──────── DATASET

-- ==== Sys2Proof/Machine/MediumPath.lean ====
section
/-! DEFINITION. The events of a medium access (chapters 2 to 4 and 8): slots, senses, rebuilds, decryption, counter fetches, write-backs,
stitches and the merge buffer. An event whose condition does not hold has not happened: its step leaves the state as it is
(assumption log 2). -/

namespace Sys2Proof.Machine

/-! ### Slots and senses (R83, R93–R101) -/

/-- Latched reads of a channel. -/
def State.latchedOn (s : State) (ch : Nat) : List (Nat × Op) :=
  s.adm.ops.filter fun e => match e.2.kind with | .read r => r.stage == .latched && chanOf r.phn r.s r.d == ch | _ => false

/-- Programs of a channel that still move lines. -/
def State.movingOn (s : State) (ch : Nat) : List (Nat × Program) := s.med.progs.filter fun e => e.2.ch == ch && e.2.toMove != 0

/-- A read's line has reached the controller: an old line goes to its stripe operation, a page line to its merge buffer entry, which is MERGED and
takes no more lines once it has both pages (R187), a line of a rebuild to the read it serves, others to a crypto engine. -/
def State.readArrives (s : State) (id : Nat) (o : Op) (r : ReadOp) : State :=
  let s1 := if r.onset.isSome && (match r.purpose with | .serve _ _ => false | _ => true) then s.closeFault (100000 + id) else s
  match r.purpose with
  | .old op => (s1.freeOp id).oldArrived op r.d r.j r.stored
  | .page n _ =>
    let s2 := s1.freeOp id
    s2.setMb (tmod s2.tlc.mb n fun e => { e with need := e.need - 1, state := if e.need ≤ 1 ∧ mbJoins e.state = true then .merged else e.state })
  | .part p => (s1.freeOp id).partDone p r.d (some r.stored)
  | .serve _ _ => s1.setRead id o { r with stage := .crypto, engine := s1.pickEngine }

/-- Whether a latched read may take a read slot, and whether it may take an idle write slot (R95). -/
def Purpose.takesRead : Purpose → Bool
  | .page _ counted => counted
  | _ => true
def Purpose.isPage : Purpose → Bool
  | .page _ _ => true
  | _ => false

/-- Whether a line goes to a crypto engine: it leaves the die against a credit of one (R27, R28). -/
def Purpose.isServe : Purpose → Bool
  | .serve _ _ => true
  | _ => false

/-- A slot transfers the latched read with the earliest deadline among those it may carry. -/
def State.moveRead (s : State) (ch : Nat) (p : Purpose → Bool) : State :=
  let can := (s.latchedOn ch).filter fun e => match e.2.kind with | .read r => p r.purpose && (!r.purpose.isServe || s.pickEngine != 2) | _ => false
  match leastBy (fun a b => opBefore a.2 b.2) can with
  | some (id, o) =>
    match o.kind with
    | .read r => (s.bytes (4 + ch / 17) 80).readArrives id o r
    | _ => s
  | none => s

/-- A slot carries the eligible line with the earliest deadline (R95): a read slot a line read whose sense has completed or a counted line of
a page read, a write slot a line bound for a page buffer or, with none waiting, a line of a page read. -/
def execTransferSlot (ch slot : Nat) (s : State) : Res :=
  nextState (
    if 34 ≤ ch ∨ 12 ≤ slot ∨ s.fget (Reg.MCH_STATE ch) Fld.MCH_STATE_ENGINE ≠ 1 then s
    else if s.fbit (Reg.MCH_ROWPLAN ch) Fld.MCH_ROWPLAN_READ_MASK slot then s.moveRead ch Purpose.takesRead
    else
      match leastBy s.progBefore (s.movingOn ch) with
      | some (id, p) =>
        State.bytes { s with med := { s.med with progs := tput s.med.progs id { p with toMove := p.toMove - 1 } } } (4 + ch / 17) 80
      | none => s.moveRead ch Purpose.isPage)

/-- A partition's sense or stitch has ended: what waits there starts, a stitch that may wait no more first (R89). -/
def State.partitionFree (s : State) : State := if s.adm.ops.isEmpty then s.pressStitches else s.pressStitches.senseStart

────────────────
──────── DATASET

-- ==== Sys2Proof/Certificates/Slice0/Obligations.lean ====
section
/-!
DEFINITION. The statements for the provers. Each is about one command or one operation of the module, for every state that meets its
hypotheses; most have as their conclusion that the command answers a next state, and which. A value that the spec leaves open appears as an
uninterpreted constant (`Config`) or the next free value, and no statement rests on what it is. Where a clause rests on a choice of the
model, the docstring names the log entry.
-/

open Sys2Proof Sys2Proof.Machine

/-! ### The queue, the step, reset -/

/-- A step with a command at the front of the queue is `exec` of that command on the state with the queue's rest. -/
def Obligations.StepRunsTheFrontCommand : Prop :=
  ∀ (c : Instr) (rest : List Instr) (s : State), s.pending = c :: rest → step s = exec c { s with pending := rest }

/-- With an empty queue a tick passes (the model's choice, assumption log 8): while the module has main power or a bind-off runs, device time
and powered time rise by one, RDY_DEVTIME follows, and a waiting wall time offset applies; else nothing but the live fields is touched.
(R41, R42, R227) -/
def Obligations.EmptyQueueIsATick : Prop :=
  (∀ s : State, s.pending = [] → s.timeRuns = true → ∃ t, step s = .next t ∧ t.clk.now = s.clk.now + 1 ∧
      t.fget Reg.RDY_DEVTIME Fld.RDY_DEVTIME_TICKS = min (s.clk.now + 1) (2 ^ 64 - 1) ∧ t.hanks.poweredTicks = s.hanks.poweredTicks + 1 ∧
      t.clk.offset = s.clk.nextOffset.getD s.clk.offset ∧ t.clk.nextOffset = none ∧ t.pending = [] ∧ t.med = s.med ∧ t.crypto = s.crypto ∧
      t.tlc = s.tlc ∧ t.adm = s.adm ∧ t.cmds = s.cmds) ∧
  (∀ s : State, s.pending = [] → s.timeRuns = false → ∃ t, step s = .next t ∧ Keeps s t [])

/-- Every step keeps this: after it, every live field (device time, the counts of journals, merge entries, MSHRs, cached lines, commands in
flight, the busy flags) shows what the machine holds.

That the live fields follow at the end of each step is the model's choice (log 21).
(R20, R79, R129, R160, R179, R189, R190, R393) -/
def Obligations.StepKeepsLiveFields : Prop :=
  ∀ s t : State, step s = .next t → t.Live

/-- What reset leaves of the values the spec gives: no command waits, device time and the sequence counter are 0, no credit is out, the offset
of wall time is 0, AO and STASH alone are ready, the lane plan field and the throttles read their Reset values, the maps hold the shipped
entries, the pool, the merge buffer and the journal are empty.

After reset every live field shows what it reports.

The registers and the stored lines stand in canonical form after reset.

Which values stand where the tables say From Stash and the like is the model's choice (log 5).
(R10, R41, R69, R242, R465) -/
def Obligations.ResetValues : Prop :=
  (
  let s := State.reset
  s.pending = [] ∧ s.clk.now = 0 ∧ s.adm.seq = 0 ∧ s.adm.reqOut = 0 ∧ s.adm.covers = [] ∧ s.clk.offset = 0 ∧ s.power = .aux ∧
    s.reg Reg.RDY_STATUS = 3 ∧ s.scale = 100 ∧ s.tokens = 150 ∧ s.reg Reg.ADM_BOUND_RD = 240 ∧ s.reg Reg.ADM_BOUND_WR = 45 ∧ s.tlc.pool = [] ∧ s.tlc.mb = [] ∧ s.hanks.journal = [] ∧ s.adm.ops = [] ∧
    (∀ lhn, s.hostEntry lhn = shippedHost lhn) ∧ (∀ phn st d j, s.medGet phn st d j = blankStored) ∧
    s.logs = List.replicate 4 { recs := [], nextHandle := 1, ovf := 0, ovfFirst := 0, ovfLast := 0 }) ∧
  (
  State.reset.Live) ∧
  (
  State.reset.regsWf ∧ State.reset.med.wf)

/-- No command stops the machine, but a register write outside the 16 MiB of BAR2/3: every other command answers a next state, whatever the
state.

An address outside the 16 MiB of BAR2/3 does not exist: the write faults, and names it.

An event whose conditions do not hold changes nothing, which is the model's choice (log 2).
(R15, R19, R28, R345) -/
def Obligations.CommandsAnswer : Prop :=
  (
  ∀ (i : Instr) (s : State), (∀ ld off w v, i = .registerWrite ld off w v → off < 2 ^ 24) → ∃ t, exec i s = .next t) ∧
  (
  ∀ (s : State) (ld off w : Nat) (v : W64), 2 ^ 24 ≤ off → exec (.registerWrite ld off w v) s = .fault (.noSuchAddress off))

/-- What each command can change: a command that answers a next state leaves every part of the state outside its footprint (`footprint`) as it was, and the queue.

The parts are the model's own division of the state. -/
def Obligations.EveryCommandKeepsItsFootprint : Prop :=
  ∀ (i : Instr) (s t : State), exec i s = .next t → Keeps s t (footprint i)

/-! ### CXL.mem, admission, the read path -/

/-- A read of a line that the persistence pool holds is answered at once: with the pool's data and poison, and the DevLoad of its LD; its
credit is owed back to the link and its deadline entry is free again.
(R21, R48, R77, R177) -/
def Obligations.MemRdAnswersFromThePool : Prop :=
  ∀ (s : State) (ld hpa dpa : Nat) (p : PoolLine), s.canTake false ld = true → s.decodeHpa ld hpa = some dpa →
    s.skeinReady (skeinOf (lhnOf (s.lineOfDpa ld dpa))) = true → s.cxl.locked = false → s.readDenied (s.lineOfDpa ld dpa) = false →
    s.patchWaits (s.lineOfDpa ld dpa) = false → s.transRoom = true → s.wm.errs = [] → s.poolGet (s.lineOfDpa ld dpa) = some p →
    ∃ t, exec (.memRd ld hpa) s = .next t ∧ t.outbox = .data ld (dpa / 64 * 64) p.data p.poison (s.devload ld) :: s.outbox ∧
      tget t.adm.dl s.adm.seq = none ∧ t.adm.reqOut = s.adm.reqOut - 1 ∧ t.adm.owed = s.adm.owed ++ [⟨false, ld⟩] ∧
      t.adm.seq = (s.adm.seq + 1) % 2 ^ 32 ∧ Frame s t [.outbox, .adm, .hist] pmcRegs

────────────────

- [TASK INSTRUCTIONS]:
Filter the entries above and keep only the lines with the word "once".

- [RESULT OF THE TASK]:
takes no more lines once it has both pages (R187), a line of a rebuild to the read it serves, others to a crypto engine. -/
/-- A read of a line that the persistence pool holds is answered at once: with the pool's data and poison, and the DevLoad of its LD; its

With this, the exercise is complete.